======== RECORDS TO PROCESS

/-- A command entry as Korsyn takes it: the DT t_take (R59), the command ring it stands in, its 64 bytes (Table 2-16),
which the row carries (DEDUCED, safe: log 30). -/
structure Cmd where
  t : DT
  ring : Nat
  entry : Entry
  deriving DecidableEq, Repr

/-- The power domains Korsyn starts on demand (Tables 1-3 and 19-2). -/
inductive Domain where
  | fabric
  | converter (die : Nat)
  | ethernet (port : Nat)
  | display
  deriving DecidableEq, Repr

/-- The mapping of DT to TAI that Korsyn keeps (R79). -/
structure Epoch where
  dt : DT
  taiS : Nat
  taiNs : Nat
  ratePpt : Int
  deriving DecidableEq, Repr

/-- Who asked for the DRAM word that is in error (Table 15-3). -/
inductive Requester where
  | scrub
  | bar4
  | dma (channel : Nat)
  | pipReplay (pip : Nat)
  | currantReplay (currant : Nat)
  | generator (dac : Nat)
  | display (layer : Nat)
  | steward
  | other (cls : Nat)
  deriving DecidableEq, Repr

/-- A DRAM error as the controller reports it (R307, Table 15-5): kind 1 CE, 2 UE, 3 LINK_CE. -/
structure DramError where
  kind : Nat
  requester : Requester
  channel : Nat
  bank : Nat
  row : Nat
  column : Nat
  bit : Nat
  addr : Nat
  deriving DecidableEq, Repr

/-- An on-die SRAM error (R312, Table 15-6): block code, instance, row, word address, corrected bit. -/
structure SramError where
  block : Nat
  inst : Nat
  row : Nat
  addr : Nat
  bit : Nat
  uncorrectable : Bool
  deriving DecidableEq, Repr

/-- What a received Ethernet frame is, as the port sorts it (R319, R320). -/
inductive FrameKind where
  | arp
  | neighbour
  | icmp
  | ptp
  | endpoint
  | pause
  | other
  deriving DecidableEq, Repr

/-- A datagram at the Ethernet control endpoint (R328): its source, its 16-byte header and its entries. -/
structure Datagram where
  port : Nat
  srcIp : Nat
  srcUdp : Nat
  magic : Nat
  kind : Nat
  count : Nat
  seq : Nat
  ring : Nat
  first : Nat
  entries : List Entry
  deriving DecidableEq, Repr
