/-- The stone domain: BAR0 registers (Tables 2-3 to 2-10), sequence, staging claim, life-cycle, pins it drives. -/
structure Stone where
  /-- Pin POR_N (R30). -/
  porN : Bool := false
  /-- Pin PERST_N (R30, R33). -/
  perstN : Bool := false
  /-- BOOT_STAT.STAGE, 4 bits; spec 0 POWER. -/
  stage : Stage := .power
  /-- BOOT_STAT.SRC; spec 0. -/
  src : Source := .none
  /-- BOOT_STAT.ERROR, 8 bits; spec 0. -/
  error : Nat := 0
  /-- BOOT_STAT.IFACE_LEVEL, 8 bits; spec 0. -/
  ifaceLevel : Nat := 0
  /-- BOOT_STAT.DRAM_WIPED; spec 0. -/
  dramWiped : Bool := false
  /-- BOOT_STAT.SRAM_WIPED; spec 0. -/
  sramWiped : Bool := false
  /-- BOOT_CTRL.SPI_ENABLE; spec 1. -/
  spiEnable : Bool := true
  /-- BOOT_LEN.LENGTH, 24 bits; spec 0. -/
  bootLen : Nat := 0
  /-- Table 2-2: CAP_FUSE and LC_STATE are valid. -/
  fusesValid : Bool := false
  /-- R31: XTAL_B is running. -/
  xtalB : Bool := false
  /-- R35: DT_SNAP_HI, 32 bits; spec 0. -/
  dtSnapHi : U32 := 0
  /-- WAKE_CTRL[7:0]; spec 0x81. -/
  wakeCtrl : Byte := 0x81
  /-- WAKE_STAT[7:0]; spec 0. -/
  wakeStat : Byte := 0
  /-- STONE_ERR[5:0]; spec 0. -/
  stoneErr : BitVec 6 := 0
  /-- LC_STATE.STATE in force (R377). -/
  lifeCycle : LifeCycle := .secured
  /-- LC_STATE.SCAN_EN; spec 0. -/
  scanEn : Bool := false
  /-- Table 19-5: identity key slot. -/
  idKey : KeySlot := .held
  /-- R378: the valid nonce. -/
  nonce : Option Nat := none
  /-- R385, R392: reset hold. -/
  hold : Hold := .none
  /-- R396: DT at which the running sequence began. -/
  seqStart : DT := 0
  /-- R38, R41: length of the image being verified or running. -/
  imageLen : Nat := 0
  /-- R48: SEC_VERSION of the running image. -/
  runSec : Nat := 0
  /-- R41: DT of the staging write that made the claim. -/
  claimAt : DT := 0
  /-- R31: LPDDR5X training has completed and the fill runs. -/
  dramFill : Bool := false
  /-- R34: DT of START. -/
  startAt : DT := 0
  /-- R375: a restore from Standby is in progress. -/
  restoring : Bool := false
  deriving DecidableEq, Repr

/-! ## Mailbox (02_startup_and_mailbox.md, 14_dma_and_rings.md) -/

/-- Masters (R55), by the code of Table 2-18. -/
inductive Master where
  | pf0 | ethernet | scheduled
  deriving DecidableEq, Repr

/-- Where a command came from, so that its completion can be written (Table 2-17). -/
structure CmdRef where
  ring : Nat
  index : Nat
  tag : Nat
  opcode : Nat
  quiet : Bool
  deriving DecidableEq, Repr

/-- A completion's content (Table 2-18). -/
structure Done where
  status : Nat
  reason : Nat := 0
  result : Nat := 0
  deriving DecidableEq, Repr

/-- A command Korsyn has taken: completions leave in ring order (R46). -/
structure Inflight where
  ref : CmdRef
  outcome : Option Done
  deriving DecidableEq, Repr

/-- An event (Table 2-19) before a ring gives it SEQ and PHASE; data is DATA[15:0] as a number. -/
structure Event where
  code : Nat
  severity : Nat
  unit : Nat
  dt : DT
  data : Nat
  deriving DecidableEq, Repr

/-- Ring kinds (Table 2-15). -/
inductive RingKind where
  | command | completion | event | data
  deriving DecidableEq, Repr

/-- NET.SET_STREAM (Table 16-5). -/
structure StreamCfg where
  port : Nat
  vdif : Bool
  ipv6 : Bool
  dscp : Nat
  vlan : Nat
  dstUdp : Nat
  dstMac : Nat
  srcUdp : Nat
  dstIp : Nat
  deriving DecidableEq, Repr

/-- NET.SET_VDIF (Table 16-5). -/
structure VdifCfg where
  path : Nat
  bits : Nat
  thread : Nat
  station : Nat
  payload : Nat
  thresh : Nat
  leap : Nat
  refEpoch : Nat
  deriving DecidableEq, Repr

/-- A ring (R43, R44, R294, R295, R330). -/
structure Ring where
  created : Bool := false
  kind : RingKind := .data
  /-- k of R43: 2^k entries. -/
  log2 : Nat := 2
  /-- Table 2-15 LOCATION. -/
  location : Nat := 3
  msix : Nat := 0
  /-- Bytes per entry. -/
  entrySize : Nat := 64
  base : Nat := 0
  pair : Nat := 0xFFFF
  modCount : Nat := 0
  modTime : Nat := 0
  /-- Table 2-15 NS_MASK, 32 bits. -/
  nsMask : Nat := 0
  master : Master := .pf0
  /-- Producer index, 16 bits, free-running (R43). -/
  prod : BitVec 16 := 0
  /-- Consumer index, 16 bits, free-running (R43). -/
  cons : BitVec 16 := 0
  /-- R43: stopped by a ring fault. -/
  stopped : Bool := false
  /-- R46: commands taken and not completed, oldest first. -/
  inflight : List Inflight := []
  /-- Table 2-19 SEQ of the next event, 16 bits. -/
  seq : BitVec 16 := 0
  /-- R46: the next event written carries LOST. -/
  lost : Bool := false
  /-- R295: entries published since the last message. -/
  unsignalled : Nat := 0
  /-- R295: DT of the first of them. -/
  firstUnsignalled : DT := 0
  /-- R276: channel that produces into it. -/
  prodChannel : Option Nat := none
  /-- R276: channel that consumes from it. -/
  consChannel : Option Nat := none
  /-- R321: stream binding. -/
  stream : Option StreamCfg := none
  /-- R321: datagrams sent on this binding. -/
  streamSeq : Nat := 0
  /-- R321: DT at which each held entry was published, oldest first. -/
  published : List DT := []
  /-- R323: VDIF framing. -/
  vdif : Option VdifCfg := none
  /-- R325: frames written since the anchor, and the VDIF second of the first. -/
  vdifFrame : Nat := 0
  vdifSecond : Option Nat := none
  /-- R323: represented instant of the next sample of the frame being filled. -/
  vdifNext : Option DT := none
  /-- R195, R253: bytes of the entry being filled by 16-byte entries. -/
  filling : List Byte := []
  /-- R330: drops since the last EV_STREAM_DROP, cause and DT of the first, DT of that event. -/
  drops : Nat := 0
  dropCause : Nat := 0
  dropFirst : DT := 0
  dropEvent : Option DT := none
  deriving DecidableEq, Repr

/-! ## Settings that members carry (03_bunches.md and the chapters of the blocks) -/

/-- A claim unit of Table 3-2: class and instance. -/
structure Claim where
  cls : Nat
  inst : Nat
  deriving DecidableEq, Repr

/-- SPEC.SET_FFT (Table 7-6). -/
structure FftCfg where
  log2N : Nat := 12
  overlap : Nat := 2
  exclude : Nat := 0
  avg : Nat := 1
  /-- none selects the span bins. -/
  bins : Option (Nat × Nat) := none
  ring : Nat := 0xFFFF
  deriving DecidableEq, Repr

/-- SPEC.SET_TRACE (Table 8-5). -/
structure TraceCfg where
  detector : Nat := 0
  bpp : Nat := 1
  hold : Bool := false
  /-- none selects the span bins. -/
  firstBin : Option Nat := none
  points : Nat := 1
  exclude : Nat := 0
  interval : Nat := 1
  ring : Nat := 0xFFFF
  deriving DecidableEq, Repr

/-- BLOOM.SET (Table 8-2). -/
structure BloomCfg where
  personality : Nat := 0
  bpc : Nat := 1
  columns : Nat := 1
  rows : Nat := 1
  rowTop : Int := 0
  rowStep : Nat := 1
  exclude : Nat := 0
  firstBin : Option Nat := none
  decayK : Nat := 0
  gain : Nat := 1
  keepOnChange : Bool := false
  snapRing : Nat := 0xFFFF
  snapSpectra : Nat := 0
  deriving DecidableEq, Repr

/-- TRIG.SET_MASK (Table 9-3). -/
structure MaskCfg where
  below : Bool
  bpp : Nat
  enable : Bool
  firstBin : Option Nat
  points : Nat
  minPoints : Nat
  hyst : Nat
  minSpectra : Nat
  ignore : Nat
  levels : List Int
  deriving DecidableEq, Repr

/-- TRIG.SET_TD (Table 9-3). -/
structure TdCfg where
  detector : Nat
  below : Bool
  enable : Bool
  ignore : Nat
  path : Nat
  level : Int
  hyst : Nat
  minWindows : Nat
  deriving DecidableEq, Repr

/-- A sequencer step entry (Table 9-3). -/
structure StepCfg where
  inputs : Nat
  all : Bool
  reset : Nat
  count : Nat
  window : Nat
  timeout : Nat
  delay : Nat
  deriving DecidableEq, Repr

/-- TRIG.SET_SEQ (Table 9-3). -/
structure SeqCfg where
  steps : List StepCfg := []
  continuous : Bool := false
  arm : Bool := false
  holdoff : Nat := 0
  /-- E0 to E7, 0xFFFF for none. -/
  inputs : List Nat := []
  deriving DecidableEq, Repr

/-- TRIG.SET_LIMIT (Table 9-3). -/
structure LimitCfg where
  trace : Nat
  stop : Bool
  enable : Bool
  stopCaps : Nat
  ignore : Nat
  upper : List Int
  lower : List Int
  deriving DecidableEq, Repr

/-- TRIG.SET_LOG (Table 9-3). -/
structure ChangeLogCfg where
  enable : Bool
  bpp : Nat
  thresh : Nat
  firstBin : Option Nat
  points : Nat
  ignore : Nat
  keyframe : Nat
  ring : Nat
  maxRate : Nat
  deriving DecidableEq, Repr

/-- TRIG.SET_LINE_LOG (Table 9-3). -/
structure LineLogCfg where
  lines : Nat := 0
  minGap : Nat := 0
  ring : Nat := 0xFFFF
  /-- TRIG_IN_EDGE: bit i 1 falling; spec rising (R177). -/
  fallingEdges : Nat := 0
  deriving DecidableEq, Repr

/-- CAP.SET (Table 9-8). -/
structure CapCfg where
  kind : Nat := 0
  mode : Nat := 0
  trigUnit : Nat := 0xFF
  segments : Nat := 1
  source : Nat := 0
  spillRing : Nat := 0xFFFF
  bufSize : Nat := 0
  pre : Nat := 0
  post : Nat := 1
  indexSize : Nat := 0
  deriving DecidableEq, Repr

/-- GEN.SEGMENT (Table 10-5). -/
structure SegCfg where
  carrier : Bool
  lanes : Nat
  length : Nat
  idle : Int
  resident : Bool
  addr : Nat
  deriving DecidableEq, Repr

================

◆ **WHAT YOU NEED TO DO**: Reproduce the lines above, beginning at the line with "created : Bool := false" and stopping after the line with "vdifSecond : Option Nat := none", exactly as they are.

◆ **TASK ANSWER**:
  created : Bool := false
  kind : RingKind := .data
  /-- k of R43: 2^k entries. -/
  log2 : Nat := 2
  /-- Table 2-15 LOCATION. -/
  location : Nat := 3
  msix : Nat := 0
  /-- Bytes per entry. -/
  entrySize : Nat := 64
  base : Nat := 0
  pair : Nat := 0xFFFF
  modCount : Nat := 0
  modTime : Nat := 0
  /-- Table 2-15 NS_MASK, 32 bits. -/
  nsMask : Nat := 0
  master : Master := .pf0
  /-- Producer index, 16 bits, free-running (R43). -/
  prod : BitVec 16 := 0
  /-- Consumer index, 16 bits, free-running (R43). -/
  cons : BitVec 16 := 0
  /-- R43: stopped by a ring fault. -/
  stopped : Bool := false
  /-- R46: commands taken and not completed, oldest first. -/
  inflight : List Inflight := []
  /-- Table 2-19 SEQ of the next event, 16 bits. -/
  seq : BitVec 16 := 0
  /-- R46: the next event written carries LOST. -/
  lost : Bool := false
  /-- R295: entries published since the last message. -/
  unsignalled : Nat := 0
  /-- R295: DT of the first of them. -/
  firstUnsignalled : DT := 0
  /-- R276: channel that produces into it. -/
  prodChannel : Option Nat := none
  /-- R276: channel that consumes from it. -/
  consChannel : Option Nat := none
  /-- R321: stream binding. -/
  stream : Option StreamCfg := none
  /-- R321: datagrams sent on this binding. -/
  streamSeq : Nat := 0
  /-- R321: DT at which each held entry was published, oldest first. -/
  published : List DT := []
  /-- R323: VDIF framing. -/
  vdif : Option VdifCfg := none
  /-- R325: frames written since the anchor, and the VDIF second of the first. -/
  vdifFrame : Nat := 0
  vdifSecond : Option Nat := none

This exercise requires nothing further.